Сидим, смотрим с крытой террасы на немногих отважных купальщиков, решающихся влезть в эту неспокойную воду, которая хлещет им в лицо солеными брызгами, отрывает их руки от каната и, подхватив, выбрасывает на берег.
Сидим, пьем кофе, смотрим и сплетничаем.
– Взгляните, – говорит кто-то по-польски. – Это, кажется, пани Покульска идет купаться.
– О, Боже! Да у нее брови отмокнут!
– У нее дома запасные.
– Идет, а муж над ней зонтик несет. Библейская картина! Дочь фараона идет купаться!
– Будет в воде искать себе Моисея.
– Уже нашла. Вон там, в синем трико с кривыми ногами. Это же Моисей Берман из Черновиц.
Дочь фараона скрывается с поля зрения. Польская речь смолкает. Раздается немецкая:
– Что в такую погоду делать? В такую погоду нужно ехать в Фиуме.
– Большое, подумаешь, удовольствие ехать в Фиуме! Пароход по прямой линии идет от Аббации тридцать пять минут, а мой племянник берегом прошел пешком в двадцать.
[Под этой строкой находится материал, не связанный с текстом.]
/-! ### Registers (R13, R19, R30, R32) -/

/-- The registers. A source written in CONTROL is followed by the Frame Timer at once in STOPPED (R9, R13) and otherwise waits for a
frame start; the FRAME_MARK enable is stored (R19, R20). A write to ROOT_LO or ROOT_HI is stored in STOPPED, ROOT_HI in its 8 bits,
and ignored in any other mode; writes to IDENT, FRAME_NOW and CAUSE are ignored (R30). The registers lie at the offsets 0x00 to
0x18 of the register port (R194), where a write makes the commands of its fields (R20) and a read returns the fields at their
places (R30, R31). The order of a CONTROL write's commands, the source, the FRAME_MARK enable and then the mode request, is the
model's choice (log entry 15), for R20 gives none. That a read other than CAUSE's is an operation and no command is log entry 28. -/
def Obligations.RegistersReadAndWritten : Prop :=
  ∀ (s : State) (source : FrameSource) (on : Bool) (value : BitVec 32) (reg : RootRegister) (other : ReadOnlyRegister),
    (s.modes.mode ≠ .stopped →
      exec (.frameSourceSelect source) s = .next { s with regs := { s.regs with source := source } }) ∧
    (s.modes.mode = .stopped →
      exec (.frameSourceSelect source) s = .next { s with
        regs := { s.regs with source := source }
        ft := { s.ft with source := source, state := if source = .internal then .internal else .locked } }) ∧
    exec (.frameMarkEnable on) s = .next { s with regs := { s.regs with markEnable := on } } ∧
    (s.modes.mode = .stopped →
      exec (.rootAddressWrite .rootLo value) s = .next { s with regs := { s.regs with rootLo := value } } ∧
      exec (.rootAddressWrite .rootHi value) s =
        .next { s with regs := { s.regs with rootHi := value.extractLsb' 0 8 } }) ∧
    (s.modes.mode ≠ .stopped → exec (.rootAddressWrite reg value) s = .next s) ∧
    exec (.registerWrite other value) s = .next s ∧
    portWrite 0x00 value = [.registerWrite .ident value] ∧ portWrite 0x08 value = [.rootAddressWrite .rootLo value] ∧
    portWrite 0x0C value = [.rootAddressWrite .rootHi value] ∧ portWrite 0x10 value = [.registerWrite .cause value] ∧
    portWrite 0x14 value = [.causeMaskWrite value] ∧ portWrite 0x18 value = [.registerWrite .frameNow value] ∧
    (value.getLsbD 8 = true → portWrite 0x04 value = [.softReset value]) ∧
    (value.getLsbD 8 = false → ∃ request : List Instr,
      portWrite 0x04 value =
        [.frameSourceSelect (if value.getLsbD 4 then .external else .internal), .frameMarkEnable (value.getLsbD 5)] ++ request ∧
      (value.extractLsb' 0 2 = 0#2 → request = []) ∧ (value.extractLsb' 0 2 = 1#2 → request = [.modeRequestRun]) ∧
      (value.extractLsb' 0 2 = 2#2 → request = [.modeRequestHold]) ∧
      (value.extractLsb' 0 2 = 3#2 → request = [.modeRequestStop])) ∧
    exec .causeRead s = .next (portRead 0x10 s) ∧
    (∀ offset, offset ≠ 0x10 → ∃ word, portRead offset s = { s with regs := { s.regs with readData := word } }) ∧
    (portRead 0x00 s).regs.readData = 0x24600001#32 ∧ (portRead 0x08 s).regs.readData = s.regs.rootLo ∧
    (portRead 0x0C s).regs.readData = s.regs.rootHi.setWidth 32 ∧ (portRead 0x14 s).regs.readData = s.sw.mask.setWidth 32 ∧
    (let w := (portRead 0x04 s).regs.readData
     w.getLsbD 4 = decide (s.regs.source = .external) ∧ w.getLsbD 5 = s.regs.markEnable ∧
      ∀ k, k ≠ 4 → k ≠ 5 → w.getLsbD k = false) ∧
    (let w := (portRead 0x18 s).regs.readData
     w.extractLsb' 0 2 = BitVec.ofNat 2 s.modes.mode.code ∧ w.extractLsb' 2 2 = BitVec.ofNat 2 s.modes.pending.code ∧
      w.extractLsb' 4 2 = BitVec.ofNat 2 s.ft.state.code ∧ w.extractLsb' 6 2 = 0#2 ∧
      w.extractLsb' 8 4 = BitVec.ofNat 4 s.modes.startResult.code ∧ w.extractLsb' 12 4 = 0#4 ∧
      w.extractLsb' 16 16 = s.tp.lastSerial.setWidth 16)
– Отчего же не заявить капитану, чтобы шел скорее?
– Заявляли, а он отвечает, что дамы беспокоятся, если пароход идет скоро. Они думают, что, если пароход идет скоро, так он подымает волны, а когда на море волны, то делается качка. А качка вызывает морскую болезнь. Вот, – говорит капитан, – поэтому я и иду тридцать пять минут до Фиуме. На угле мне экономия, и к тому же слыву любезным кавалером.
– Ловкий малый! Немецкая речь смолкает.
Раздается гулкая раскатистая венгерская, прерываемая французскими восклицаниями.
Гудит мужской голос, прерывает женский.
Наконец, мужской голос переходит тоже на французский язык.
– Неужели вы меня не понимаете? – удивляется он. – Венгерский язык такой легкий и совершенно простой, как латинский. Выговаривается совершенно просто. Каждое слово, как пишется, так и выговаривается. Пишется, например, «м-а-г-и-а-р», выговаривается: «маджар». Пишется: «е-г-и-е», выговаривается: «едье». Как по-латыни, – просто. Как выговаривается, так и пишется.
Его прерывает тихое французское восклицание, и он смолкает.
На смену звенят два женских голоса. Оба звенят по-немецки:
– Непременно поезжайте! Быть в Истрии и не видеть Адельсбергского грота – все равно, что быть в Риме и не видеть папы.
– Да, вы расскажите, что там интересного.
– Этого рассказать невозможно. Совершенно невозможно.
– Ну, что же – красиво?
– Этого передать невозможно.
– Так живописно?
– Этого выразить невозможно.
– Но все-таки скажите, очень интересно?
– Я же вам говорю, что объяснить невозможно.
– Так чего же вы требуете, чтоб я туда ехала, когда потом никому ничего рассказать нельзя? Это, по-моему, даром выброшенные деньги. Лучше я буду дома сидеть или поеду в такое место, где не чересчур хорошо, – по крайней мере, рассказать можно будет, где была.